On any given day, my desk is covered in shockingly deep layers of press releases, flyers, business cards, books, CDs, DVDs, notebooks of varying sizes, and the other forms of journalistic debris. That chaos extends to the rest of my office, where 12 years of Independents stack up in one corner, bottles of wine and associated stemware litter the others, and long-forgotten bundles of research peer down on me from dusty bookshelves. Somehow, this form of “organization” hasn’t come crashing down yet, and I rarely miss deadlines or important things that need to be covered. But it’s a stressful setup nonetheless, and I constantly feel that I’m about to drop the ball due to the seemingly endless mess.

So when Eve Brière — the Santa Barbara–based professional organizer who authored the new book 31 Spaces 31 Days after 20 years of setting scrambled people straight — offered to give my office a once-over, I jumped at the chance. Brière began her career in high-end fashion retail, working for buyers on Rodeo Drive and Fifth Avenue, where her innate ability to handle large clothing shipments without getting overwhelmed allowed her to excel. “I made it to the highest levels of retail that you could,” explained Brière, who also worked for a time at Pierre Lafond/Wendy Foster after moving to Santa Barbara, “but the industry just didn’t do it for me.”

Eve Brière
Courtesy Photo

It took a horse-riding accident that broke her leg bones in 17 places to make Brière realize that she needed a permanent change, so she started organizing closets and photo albums, including one for a prominent fourth-generation Santa Barbara family that took six months and 44 albums. From there, she began organizing entire homes and offices; she realized her influence was slipping into people’s actual lives, as organized exteriors tend to foster inner peace, as well. Or as Brière pledged, “It changes your life.”

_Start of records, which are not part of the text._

-- ==== Sys2Proof/Tests/Slice0.lean ====
section
/-! SUPPORT. Tests whose expected values are printed in spec/95_test_vectors.md (or the rule named), and for every
statement of Obligations.lean that has hypotheses a state and operands that meet them. -/

namespace Sys2Proof.Tests

open Sys2Proof Sys2Proof.Machine

/-! ### Helpers -/

/-- The reset state with turns to come. -/
def queue (turns : List Turn) : State := { State.reset with agenda := turns }

/-- A command in flight on the reset state's registers, but for `ENT_N`. -/
def inFlight (i : Instr) (n : Word) : State :=
  { State.reset with entN := n, phase := .run, cmd := encode i, lastop := (encode i).extractLsb' 0 8 }

/-- The state after `n` steps, if none of them stops. -/
def after : Nat → State → Option State
  | 0, s => some s
  | n + 1, s =>
    match step s with
    | .next t => after n t
    | .fault _ => none
    | .refused _ => none

/-- What a host reads of a run of `n` steps from `s`: STATUS, EVENT, CSUM_OUT, IDX_CNT. -/
def view (n : Nat) (s : State) : Option (Word × Word × Word × Nat) :=
  (after n s).map fun t => (statusWord t, eventWord t, csumOutWord t, t.idxCnt.toNat)

/-! ### Well-formedness: each check refuses an ill-formed term (R79) -/

theorem test_rsv_refused : (RawCommand.mk 0x00 0 1).rsvZero = false ∧ (RawCommand.mk 0x00 0 1).wellFormed = false := by
  decide

theorem test_opc_refused : (RawCommand.mk 0x06 0 0).opcKnown = false ∧ (RawCommand.mk 0x06 0 0).wellFormed = false := by
  decide

theorem test_arg_refused :
    (RawCommand.mk 0x01 1 0).argAllowed = false ∧ (RawCommand.mk 0x01 1 0).wellFormed = false := by
  decide

/-! ### Decoding: the words of R78 bit by bit, illegal words of V19 by name -/

theorem test_decode_nop : decodeWord 0b000000000000000000000_000_00000000 = .ok .nop := by decide
theorem test_decode_csum : decodeWord 0b000000000000000000000_000_00000001 = .ok .csum := by decide
theorem test_decode_pack : decodeWord 0b000000000000000000000_000_00000010 = .ok .pack := by decide
theorem test_decode_encode : decodeWord 0b000000000000000000000_000_00000011 = .ok .encode := by decide
theorem test_decode_derive : decodeWord 0b000000000000000000000_000_00000100 = .ok .derive := by decide
theorem test_decode_clear : decodeWord 0b000000000000000000000_110_00000101 = .ok (.clear 0b110) := by decide

theorem test_decode_illegal :
    decodeWord 0x00000006 = .error .reservedOpcode ∧ decodeWord 0x000000FF = .error .reservedOpcode ∧
    decodeWord 0x00000100 = .error .argNotAllowed ∧ decodeWord 0x00000403 = .error .argNotAllowed ∧
    decodeWord 0x00000805 = .error .reservedField ∧ decodeWord 0xFFFFFFFF = .error .reservedField := by
  decide

/-- R55, R75: the bytes of `CLEAR ENTROPY, KDFIN`, lowest lane first, and a word cut short. -/
theorem test_decode_bytes :
    decode [0x05, 0x03, 0x00, 0x00, 0x2A] = .ok (.clear 0b011, [0x2A]) ∧ decode [0x05, 0x03, 0x00] = .error .truncated := by
  decide

/-! ### Hash functions -/

/-- H2. -/
theorem test_sha256_abc : sha256 [0x61, 0x62, 0x63] =
    [0xba, 0x78, 0x16, 0xbf, 0x8f, 0x01, 0xcf, 0xea, 0x41, 0x41, 0x40, 0xde, 0x5d, 0xae, 0x22, 0x23] ++
    [0xb0, 0x03, 0x61, 0xa3, 0x96, 0x17, 0x7a, 0x9c, 0xb4, 0x10, 0xff, 0x61, 0xf2, 0x00, 0x15, 0xad] := by
  decide +kernel

/-- H5. -/
theorem test_sha512_abc : fromBE ((sha512 [0x61, 0x62, 0x63]).take 16) = 0xddaf35a193617abacc417349ae204131 := by
  decide +kernel

/-- H9: key "Jefe", message "what do ya want for nothing?". -/
theorem test_hmac512_jefe : fromBE ((hmac512 [0x4A, 0x65, 0x66, 0x65]
    ([0x77, 0x68, 0x61, 0x74, 0x20, 0x64, 0x6F, 0x20, 0x79, 0x61, 0x20, 0x77, 0x61, 0x6E, 0x74, 0x20] ++
      [0x66, 0x6F, 0x72, 0x20, 0x6E, 0x6F, 0x74, 0x68, 0x69, 0x6E, 0x67, 0x3F])).take 8) = 0x164b7a7bfcf819e2 := by
  decide +kernel

/-- V24: `U_1` of the empty mnemonic without a passphrase. -/
theorem test_kdf_first : fromBE ((kdfAfter [] Config.saltPrefix 1).2.take 8) = 0xa1529f8795c5e8e4 := by
  decide +kernel

/-! ### Commands -/

/-- V17. -/
theorem test_nop_accept : view 1 (queue [.write 0x008 0]) = some (0x00000001, 0, 0, 0) := by decide +kernel
theorem test_nop_completion : view 2 (queue [.write 0x008 0]) = some (0x00000000, 0x00000001, 0, 0) := by decide +kernel

/-- V1. -/
theorem test_csum_16_zero_bytes :
    view 1 (inFlight .csum 16) = some (0x00000104, 0x00000001, 0x00030430, 0) := by decide +kernel

/-- V5: the eight-bit checksum is not shifted away. -/
theorem test_csum_32_zero_bytes :
    view 1 (inFlight .csum 32) = some (0x00000104, 0x00000001, 0x00660866, 0) := by decide +kernel

/-- R114's example (V7). -/
theorem test_pack_7f :
    (after 1 { inFlight .pack 16 with
      ent := (List.range 16).map (fun i => (i, 0x7F)), cs := 0x80, csw := 4, csValid := true }).map
        (fun t => t.idx.toList.map BitVec.toNat) =
      some ([1019, 2015, 1790, 2039, 1983, 1533, 2031, 1919, 1019, 2015, 1790, 2040] ++ List.replicate 12 0) := by
  decide +kernel

/-- V39: the fault entry from a corrupted state. -/
theorem test_pack_fault :
    view 1 { inFlight .pack 16 with csw := 5, csValid := true } = some (0x00000202, 0x00000100, 0, 0) := by
  decide +kernel

/-- V5. -/
theorem test_encode_32_zero_bytes :
    view 1 (inFlight .encode 32) = some (0x0000030C, 0x00000001, 0x00660866, 24) ∧
    (after 1 (inFlight .encode 32)).map (fun t => (t.idx[22], t.idx[23])) = some (0, 102) := by
  decide +kernel

/-- V24 and R195: accepted right after reset. -/
theorem test_derive_accept : view 1 (queue [.write 0x008 4]) = some (0x00000401, 0, 0, 0) := by decide +kernel

/-- V32. -/
theorem test_derive_too_long :
    view 1 { queue [.write 0x008 4] with mnLen := 1025 } = some (0, 0x00000010, 0, 0) := by decide +kernel

/-- V18, the row of 0x00000405 and of 0x00000105, on flags and `ENT_N`. -/
theorem test_clear_seed :
    (after 1 { inFlight (.clear 4) 16 with csValid := true, idxValid := true, seedValid := true }).map
      (fun t => (statusWord t, t.entN)) = some (0x0000050C, 16) := by
  decide +kernel
theorem test_clear_entropy :
    (after 1 { inFlight (.clear 1) 16 with csValid := true, idxValid := true, seedValid := true }).map
      (fun t => (statusWord t, t.entN)) = some (0x00000510, 0) := by
  decide +kernel

/-! ### The port -/

/-- V34. -/
theorem test_byte_lanes :
    (after 1 (queue [.write 0x400 0x6E616261])).map (fun t => t.mn) =
      some [(0, 0x61), (1, 0x62), (2, 0x61), (3, 0x6E)] := by
  decide +kernel

/-- V35 and V14. -/
theorem test_constant_registers :
    (after 1 (queue [.read 0x000])).map (fun t => t.reply) = some (some 0x50425331) ∧
    (after 1 (queue [.read 0x004])).map (fun t => t.reply) = some (some 0x04000400) ∧
    view 1 (queue [.write 0x004 0]) = some (0, 0x00000040, 0, 0) ∧
    view 1 { queue [.write 0x008 1] with entN := 0x00000110 } = some (0, 0x00000004, 0, 0) := by
  decide +kernel

/-- V36. -/
theorem test_reserved_bits :
    (after 2 (queue [.write 0x02C 0xFFFFFFFE, .read 0x02C])).map (fun t => t.reply) = some (some 0) ∧
    (after 2 (queue [.write 0x014 0xFFFFFFFF, .read 0x014])).map (fun t => t.reply) = some (some 0x0000017F) := by
  decide +kernel

/-- V37. -/
theorem test_write_one_to_clear :
    view 1 { queue [.write 0x010 0x00000008] with event := 0x029 } = some (0, 0x00000021, 0, 0) := by
  decide +kernel

/-! ### The statements' hypotheses can be met

One witness for each statement that has hypotheses, and for each clause at a boundary of its range. -/

/-- The reset state with given text lengths. -/
def texts (mnLen : Word) (present : Bool) (ppLen : Word) : State :=
  { State.reset with mnLen := mnLen, ppPresent := present, ppLen := ppLen }

/-- A valid seed held in IDLE. -/
def seeded : State := { State.reset with seedValid := true }

/-- The fault phase. -/
def faulted : State := { State.reset with phase := .fault, event := 0x100 }

/-- `PACK` in flight with the checksum of sixteen zero bytes (V1). -/
def packing : State := { inFlight .pack 16 with cs := 0x30, csw := 4, csValid := true }

theorem witness_IllegalWordRaisesEIllcmd :
    ∀ n ∈ [0x00000800, 0x00000006, 0x00000101, 0xFFFFFFFF], illegalWord (BitVec.ofNat 32 n) ∧
      (queue [.write 0x008 (BitVec.ofNat 32 n)]).phase = .idle ∧
      (queue [.write 0x008 (BitVec.ofNat 32 n)]).agenda = [.write 0x008 (BitVec.ofNat 32 n)] := by
  decide +kernel
theorem witness_legal_words : 
    ∀ n ∈ [0x00000000, 0x00000004, 0x00000005, 0x00000705], ¬ illegalWord (BitVec.ofNat 32 n) := by
  decide +kernel
theorem witness_DecodeInvertsEncode : (Instr.clear 7).wellFormed = true ∧ Instr.nop.wellFormed = true := by decide
theorem witness_EncodeInvertsDecode : decodeWord 0x00000705 = .ok (.clear 7) := by decide
theorem witness_StepRunsTheWrittenCommand :
    (queue [.write 0x008 0x00000705]).phase = .idle ∧
    (queue [.write 0x008 0x00000705]).agenda = [.write 0x008 0x00000705] ∧
    decodeWord 0x00000705 = .ok (.clear 7) := by
  decide
theorem witness_StepRunsTheCommandInFlight :
    (inFlight .csum 16).phase = .run ∧ decodeWord (inFlight .csum 16).cmd = .ok .csum ∧
    (inFlight .csum 16).agenda = [] := by
  decide
theorem witness_PlacedWordIsTheNextInstruction : (Instr.clear 7).wellFormed = true := by decide
theorem witness_ResetFromEveryState : ({ faulted with agenda := [.reset] } : State).agenda = [.reset] := by decide

/-- The reset state satisfies the invariants, and so do the other witnesses below. -/
theorem inv_reset : State.reset.Inv := by
  constructor
  · constructor <;> exact ⟨by decide, by decide⟩
  all_goals first | decide | simp [State.reset]

theorem inv_queue (turns : List Turn) : (queue turns).Inv := by
  obtain ⟨⟨a, b, c, d⟩, h1, h2, h3, h4, h5, h6, h7, h8, h9, h10⟩ := inv_reset
  exact ⟨⟨a, b, c, d⟩, h1, h2, h3, h4, h5, h6, h7, h8, h9, h10⟩

theorem inv_seeded : seeded.Inv := by
  constructor
  · constructor <;> exact ⟨by decide, by decide⟩
  all_goals first | decide | simp [seeded, State.reset]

For the innately disorganized, Brière helps sort through your stuff, establish realistic and easy-to-use filing systems, and then select specific times where you’ll handle those tasks that you usually put off. If you know that you’re going to look at your bills every Wednesday at 11 a.m., for instance, that becomes a pattern that you no longer stress about, and you can safely stick those bills in the right box without worry throughout the week. “It’s like putting your underwear on before your jeans,” said Brière. “You don’t even think about it.” But she did warn, “It really takes committing to the steps.”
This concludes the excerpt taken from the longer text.